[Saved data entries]
-- ==== Sys2Proof/Laws/Regs.lean ====
section
/-! SUPPORT. The register files of a firing: what a register holds after a write, and which files a write, a retirement
or a transfer leaves alone. -/

namespace Sys2Proof.Machine

variable (r : Regs)

/-! ### Fields a write leaves alone -/

@[simp] theorem Regs.wg_v (i : R5) (x : Word) (p : Bool) : (r.wg i x p).v = r.v := by unfold Regs.wg; split <;> rfl
@[simp] theorem Regs.wg_vp (i : R5) (x : Word) (p : Bool) : (r.wg i x p).vp = r.vp := by unfold Regs.wg; split <;> rfl
@[simp] theorem Regs.wg_m (i : R5) (x : Word) (p : Bool) : (r.wg i x p).m = r.m := by unfold Regs.wg; split <;> rfl
@[simp] theorem Regs.wg_z (i : R5) (x : Word) (p : Bool) : (r.wg i x p).z = r.z := by unfold Regs.wg; split <;> rfl
@[simp] theorem Regs.wg_k (i : R5) (x : Word) (p : Bool) : (r.wg i x p).k = r.k := by unfold Regs.wg; split <;> rfl
@[simp] theorem Regs.wg_kp (i : R5) (x : Word) (p : Bool) : (r.wg i x p).kp = r.kp := by unfold Regs.wg; split <;> rfl
@[simp] theorem Regs.wg_rmode (i : R5) (x : Word) (p : Bool) : (r.wg i x p).rmode = r.rmode := by unfold Regs.wg; split <;> rfl
@[simp] theorem Regs.wg_flags (i : R5) (x : Word) (p : Bool) : (r.wg i x p).flags = r.flags := by unfold Regs.wg; split <;> rfl
@[simp] theorem Regs.wg_lc0 (i : R5) (x : Word) (p : Bool) : (r.wg i x p).lc0 = r.lc0 := by unfold Regs.wg; split <;> rfl
@[simp] theorem Regs.wg_lc1 (i : R5) (x : Word) (p : Bool) : (r.wg i x p).lc1 = r.lc1 := by unfold Regs.wg; split <;> rfl
@[simp] theorem Regs.wg_depth (i : R5) (x : Word) (p : Bool) : (r.wg i x p).depth = r.depth := by unfold Regs.wg; split <;> rfl
@[simp] theorem Regs.wg_ls0 (i : R5) (x : Word) (p : Bool) : (r.wg i x p).ls0 = r.ls0 := by unfold Regs.wg; split <;> rfl
@[simp] theorem Regs.wg_le0 (i : R5) (x : Word) (p : Bool) : (r.wg i x p).le0 = r.le0 := by unfold Regs.wg; split <;> rfl
@[simp] theorem Regs.wg_ls1 (i : R5) (x : Word) (p : Bool) : (r.wg i x p).ls1 = r.ls1 := by unfold Regs.wg; split <;> rfl
@[simp] theorem Regs.wg_le1 (i : R5) (x : Word) (p : Bool) : (r.wg i x p).le1 = r.le1 := by unfold Regs.wg; split <;> rfl
@[simp] theorem Regs.wg_pc (i : R5) (x : Word) (p : Bool) : (r.wg i x p).pc = r.pc := by unfold Regs.wg; split <;> rfl

@[simp] theorem Regs.wm_g (i : R3) (x : Word) : (r.wm i x).g = r.g := by unfold Regs.wm; split <;> rfl
@[simp] theorem Regs.wm_gp (i : R3) (x : Word) : (r.wm i x).gp = r.gp := by unfold Regs.wm; split <;> rfl
@[simp] theorem Regs.wm_v (i : R3) (x : Word) : (r.wm i x).v = r.v := by unfold Regs.wm; split <;> rfl
@[simp] theorem Regs.wm_vp (i : R3) (x : Word) : (r.wm i x).vp = r.vp := by unfold Regs.wm; split <;> rfl
@[simp] theorem Regs.wm_z (i : R3) (x : Word) : (r.wm i x).z = r.z := by unfold Regs.wm; split <;> rfl
@[simp] theorem Regs.wm_k (i : R3) (x : Word) : (r.wm i x).k = r.k := by unfold Regs.wm; split <;> rfl
@[simp] theorem Regs.wm_kp (i : R3) (x : Word) : (r.wm i x).kp = r.kp := by unfold Regs.wm; split <;> rfl
@[simp] theorem Regs.wm_rmode (i : R3) (x : Word) : (r.wm i x).rmode = r.rmode := by unfold Regs.wm; split <;> rfl
@[simp] theorem Regs.wm_flags (i : R3) (x : Word) : (r.wm i x).flags = r.flags := by unfold Regs.wm; split <;> rfl
@[simp] theorem Regs.wm_lc0 (i : R3) (x : Word) : (r.wm i x).lc0 = r.lc0 := by unfold Regs.wm; split <;> rfl
@[simp] theorem Regs.wm_lc1 (i : R3) (x : Word) : (r.wm i x).lc1 = r.lc1 := by unfold Regs.wm; split <;> rfl
@[simp] theorem Regs.wm_depth (i : R3) (x : Word) : (r.wm i x).depth = r.depth := by unfold Regs.wm; split <;> rfl
@[simp] theorem Regs.wm_ls0 (i : R3) (x : Word) : (r.wm i x).ls0 = r.ls0 := by unfold Regs.wm; split <;> rfl
@[simp] theorem Regs.wm_le0 (i : R3) (x : Word) : (r.wm i x).le0 = r.le0 := by unfold Regs.wm; split <;> rfl
@[simp] theorem Regs.wm_ls1 (i : R3) (x : Word) : (r.wm i x).ls1 = r.ls1 := by unfold Regs.wm; split <;> rfl
@[simp] theorem Regs.wm_le1 (i : R3) (x : Word) : (r.wm i x).le1 = r.le1 := by unfold Regs.wm; split <;> rfl
@[simp] theorem Regs.wm_pc (i : R3) (x : Word) : (r.wm i x).pc = r.pc := by unfold Regs.wm; split <;> rfl

@[simp] theorem Regs.wz_g (i : R4) (x : Word) : (r.wz i x).g = r.g := rfl
@[simp] theorem Regs.wz_gp (i : R4) (x : Word) : (r.wz i x).gp = r.gp := rfl
@[simp] theorem Regs.wz_v (i : R4) (x : Word) : (r.wz i x).v = r.v := rfl
@[simp] theorem Regs.wz_vp (i : R4) (x : Word) : (r.wz i x).vp = r.vp := rfl
@[simp] theorem Regs.wz_m (i : R4) (x : Word) : (r.wz i x).m = r.m := rfl
@[simp] theorem Regs.wz_k (i : R4) (x : Word) : (r.wz i x).k = r.k := rfl
@[simp] theorem Regs.wz_kp (i : R4) (x : Word) : (r.wz i x).kp = r.kp := rfl
@[simp] theorem Regs.wz_rmode (i : R4) (x : Word) : (r.wz i x).rmode = r.rmode := rfl
@[simp] theorem Regs.wz_flags (i : R4) (x : Word) : (r.wz i x).flags = r.flags := rfl
@[simp] theorem Regs.wz_lc0 (i : R4) (x : Word) : (r.wz i x).lc0 = r.lc0 := rfl
@[simp] theorem Regs.wz_lc1 (i : R4) (x : Word) : (r.wz i x).lc1 = r.lc1 := rfl
@[simp] theorem Regs.wz_depth (i : R4) (x : Word) : (r.wz i x).depth = r.depth := rfl
@[simp] theorem Regs.wz_ls0 (i : R4) (x : Word) : (r.wz i x).ls0 = r.ls0 := rfl
@[simp] theorem Regs.wz_le0 (i : R4) (x : Word) : (r.wz i x).le0 = r.le0 := rfl
@[simp] theorem Regs.wz_ls1 (i : R4) (x : Word) : (r.wz i x).ls1 = r.ls1 := rfl
@[simp] theorem Regs.wz_le1 (i : R4) (x : Word) : (r.wz i x).le1 = r.le1 := rfl
@[simp] theorem Regs.wz_pc (i : R4) (x : Word) : (r.wz i x).pc = r.pc := rfl

@[simp] theorem Regs.wk_g (i : R3) (x : KWord) (p : Bool) : (r.wk i x p).g = r.g := rfl
@[simp] theorem Regs.wk_gp (i : R3) (x : KWord) (p : Bool) : (r.wk i x p).gp = r.gp := rfl
@[simp] theorem Regs.wk_v (i : R3) (x : KWord) (p : Bool) : (r.wk i x p).v = r.v := rfl
@[simp] theorem Regs.wk_vp (i : R3) (x : KWord) (p : Bool) : (r.wk i x p).vp = r.vp := rfl
@[simp] theorem Regs.wk_m (i : R3) (x : KWord) (p : Bool) : (r.wk i x p).m = r.m := rfl
@[simp] theorem Regs.wk_z (i : R3) (x : KWord) (p : Bool) : (r.wk i x p).z = r.z := rfl
@[simp] theorem Regs.wk_rmode (i : R3) (x : KWord) (p : Bool) : (r.wk i x p).rmode = r.rmode := rfl
@[simp] theorem Regs.wk_flags (i : R3) (x : KWord) (p : Bool) : (r.wk i x p).flags = r.flags := rfl
@[simp] theorem Regs.wk_lc0 (i : R3) (x : KWord) (p : Bool) : (r.wk i x p).lc0 = r.lc0 := rfl
@[simp] theorem Regs.wk_lc1 (i : R3) (x : KWord) (p : Bool) : (r.wk i x p).lc1 = r.lc1 := rfl
@[simp] theorem Regs.wk_depth (i : R3) (x : KWord) (p : Bool) : (r.wk i x p).depth = r.depth := rfl
@[simp] theorem Regs.wk_ls0 (i : R3) (x : KWord) (p : Bool) : (r.wk i x p).ls0 = r.ls0 := rfl
@[simp] theorem Regs.wk_le0 (i : R3) (x : KWord) (p : Bool) : (r.wk i x p).le0 = r.le0 := rfl
@[simp] theorem Regs.wk_ls1 (i : R3) (x : KWord) (p : Bool) : (r.wk i x p).ls1 = r.ls1 := rfl
@[simp] theorem Regs.wk_le1 (i : R3) (x : KWord) (p : Bool) : (r.wk i x p).le1 = r.le1 := rfl
@[simp] theorem Regs.wk_pc (i : R3) (x : KWord) (p : Bool) : (r.wk i x p).pc = r.pc := rfl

> PROBLEM TO SOLVE:
Copy out the lines above exactly, beginning at the one that contains "r.pc := by unfold Regs.wg; split <;> rfl" and ending at the one that contains "r.v := by unfold Regs.wm; split <;> rfl".

> RESPONSE BOX:
@[simp] theorem Regs.wg_pc (i : R5) (x : Word) (p : Bool) : (r.wg i x p).pc = r.pc := by unfold Regs.wg; split <;> rfl

@[simp] theorem Regs.wm_g (i : R3) (x : Word) : (r.wm i x).g = r.g := by unfold Regs.wm; split <;> rfl
@[simp] theorem Regs.wm_gp (i : R3) (x : Word) : (r.wm i x).gp = r.gp := by unfold Regs.wm; split <;> rfl
@[simp] theorem Regs.wm_v (i : R3) (x : Word) : (r.wm i x).v = r.v := by unfold Regs.wm; split <;> rfl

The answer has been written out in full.